Work item
Search the entries below for the string "true" and copy the lines that hold it.

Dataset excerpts

————

-- ==== Sys2Proof/Decode.lean ====
section
/-! DEFINITION. The decoder, total on any parcels, and the encoder (R21 to R48, R75, R99, R168, R191, R315). -/

namespace Sys2Proof

/-- Why a chain of parcels is no instruction: PFXC (R28), or ILL with the rule that it breaks (R38). -/
inductive DecErr where
  /-- R28: a fifth prefix, or PFX.R, PFX.P or PFX.M twice. -/
  | pfxc
  /-- R39: the OP is unassigned on its page. -/
  | unassigned
  /-- R75, R99, R168, R191: a prefix that the form does not accept, or that it lacks. -/
  | prefixRefused
  /-- R38: a field that the form does not use is not zero, or a value it does not accept. -/
  | fieldRefused
  /-- R34: a TY or CLS outside the instruction's row. -/
  | typeRefused
  /-- R26, R36: PM above 0b01, PM 0b01 where the form refuses it, or PRED 0 with NEG 1. -/
  | predicateRefused
  /-- R27, R37: a field of PFX.M outside the group's row. -/
  | orderingRefused
  /-- The parcels end before a base parcel. -/
  | short
  deriving DecidableEq, Repr

/-- The fields of one instruction, gathered from its parcels (R23 to R27). -/
structure Raw where
  op    : BitVec 6
  a     : BitVec 4
  b     : BitVec 4
  m     : BitVec 2
  nx    : BitVec 3
  xs    : BitVec 40
  r     : Bool
  a4    : Bool
  b4    : Bool
  c     : BitVec 5
  ty    : BitVec 3
  p     : Bool
  page  : BitVec 3
  pred  : BitVec 4
  neg   : Bool
  pm    : BitVec 2
  mm    : Bool
  ord   : BitVec 2
  scope : BitVec 3
  timed : Bool
  hint  : BitVec 2
  res   : BitVec 2
  deriving DecidableEq, Repr

def Raw.empty : Raw :=
  ⟨0, 0, 0, 0, 0, 0, false, false, false, 0, 0, false, 0, 0, false, 0, false, 0, 0, false, 0, 0⟩

/-- OP of a parcel (R23). -/
def Parcel.op (q : Parcel) : BitVec 6 := q.extractLsb' 10 6
/-- R22: a parcel whose OP is 0x3C to 0x3F is a prefix. -/
def Parcel.isPrefix (q : Parcel) : Bool := 0x3C ≤ q.op.toNat

/-- A prefix parcel joins the chain (R24 to R28). -/
def Raw.push (w : Raw) (q : Parcel) : Except DecErr Raw :=
  if q.op == 0x3C then .ok { w with nx := w.nx + 1, xs := (w.xs <<< 10) ||| (q.extractLsb' 0 10).setWidth 40 }
  else if q.op == 0x3D then
    if w.r then .error .pfxc
    else .ok { w with r := true, a4 := q.getLsbD 9, b4 := q.getLsbD 8, c := q.extractLsb' 3 5, ty := q.extractLsb' 0 3 }
  else if q.op == 0x3E then
    if w.p then .error .pfxc
    else .ok { w with p := true, page := q.extractLsb' 7 3, pred := q.extractLsb' 3 4, neg := q.getLsbD 2,
                      pm := q.extractLsb' 0 2 }
  else
    if w.mm then .error .pfxc
    else .ok { w with mm := true, ord := q.extractLsb' 8 2, scope := q.extractLsb' 5 3, timed := q.getLsbD 4,
                      hint := q.extractLsb' 2 2, res := q.extractLsb' 0 2 }

/-- The base parcel closes the chain (R23). -/
def Raw.close (w : Raw) (q : Parcel) : Raw :=
  { w with op := q.op, a := q.extractLsb' 6 4, b := q.extractLsb' 2 4, m := q.extractLsb' 0 2 }

/-- R22, R28: up to `fuel` prefixes, then the base parcel. -/
def scan : Nat → Raw → List Parcel → Except DecErr Raw
  | _, _, [] => .error .short
  | 0, w, q :: _ => if q.isPrefix then .error .pfxc else .ok (w.close q)
  | fuel + 1, w, q :: qs =>
    if q.isPrefix then
      match w.push q with
      | .ok w' => scan fuel w' qs
      | .error e => .error e
    else .ok (w.close q)

namespace Raw

/-- Register operand A, A4 ++ A (R29). -/
def ra5 (w : Raw) : RegNum := (BitVec.ofBool w.a4) ++ w.a
/-- Register operand B. -/
def rb5 (w : Raw) : RegNum := (BitVec.ofBool w.b4) ++ w.b
/-- Register operand C: A's number without PFX.R (R29). -/
def rc5 (w : Raw) : RegNum := if w.r then w.c else w.ra5
/-- What the prefixes give apart from operands. -/
def pfx (w : Raw) : Pfx := ⟨w.nx, w.r, w.p, w.mm, w.pred, w.neg, w.pm == 1⟩
/-- Fields of PFX.M. -/
def ordering (w : Raw) : Ordering := ⟨w.ord, w.scope, w.timed, w.hint⟩
/-- I6 immediate (R30). -/
def immI6 (w : Raw) : Word :=
  (((w.xs ++ w.b ++ w.m : BitVec 46)).setWidth (6 + 10 * w.nx.toNat)).signExtend 64
/-- I2 immediate (R31). -/
def immI2 (w : Raw) : Word := (((w.xs ++ w.m : BitVec 42)).setWidth (2 + 10 * w.nx.toNat)).signExtend 64
/-- Size-M offset (R31). -/
def immI0 (w : Raw) : Word := ((w.xs.setWidth (10 * w.nx.toNat))).signExtend 64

————

Output of the exercise
    else .ok { w with r := true, a4 := q.getLsbD 9, b4 := q.getLsbD 8, c := q.extractLsb' 3 5, ty := q.extractLsb' 0 3 }
    else .ok { w with p := true, page := q.extractLsb' 7 3, pred := q.extractLsb' 3 4, neg := q.getLsbD 2,
    else .ok { w with mm := true, ord := q.extractLsb' 8 2, scope := q.extractLsb' 5 3, timed := q.getLsbD 4,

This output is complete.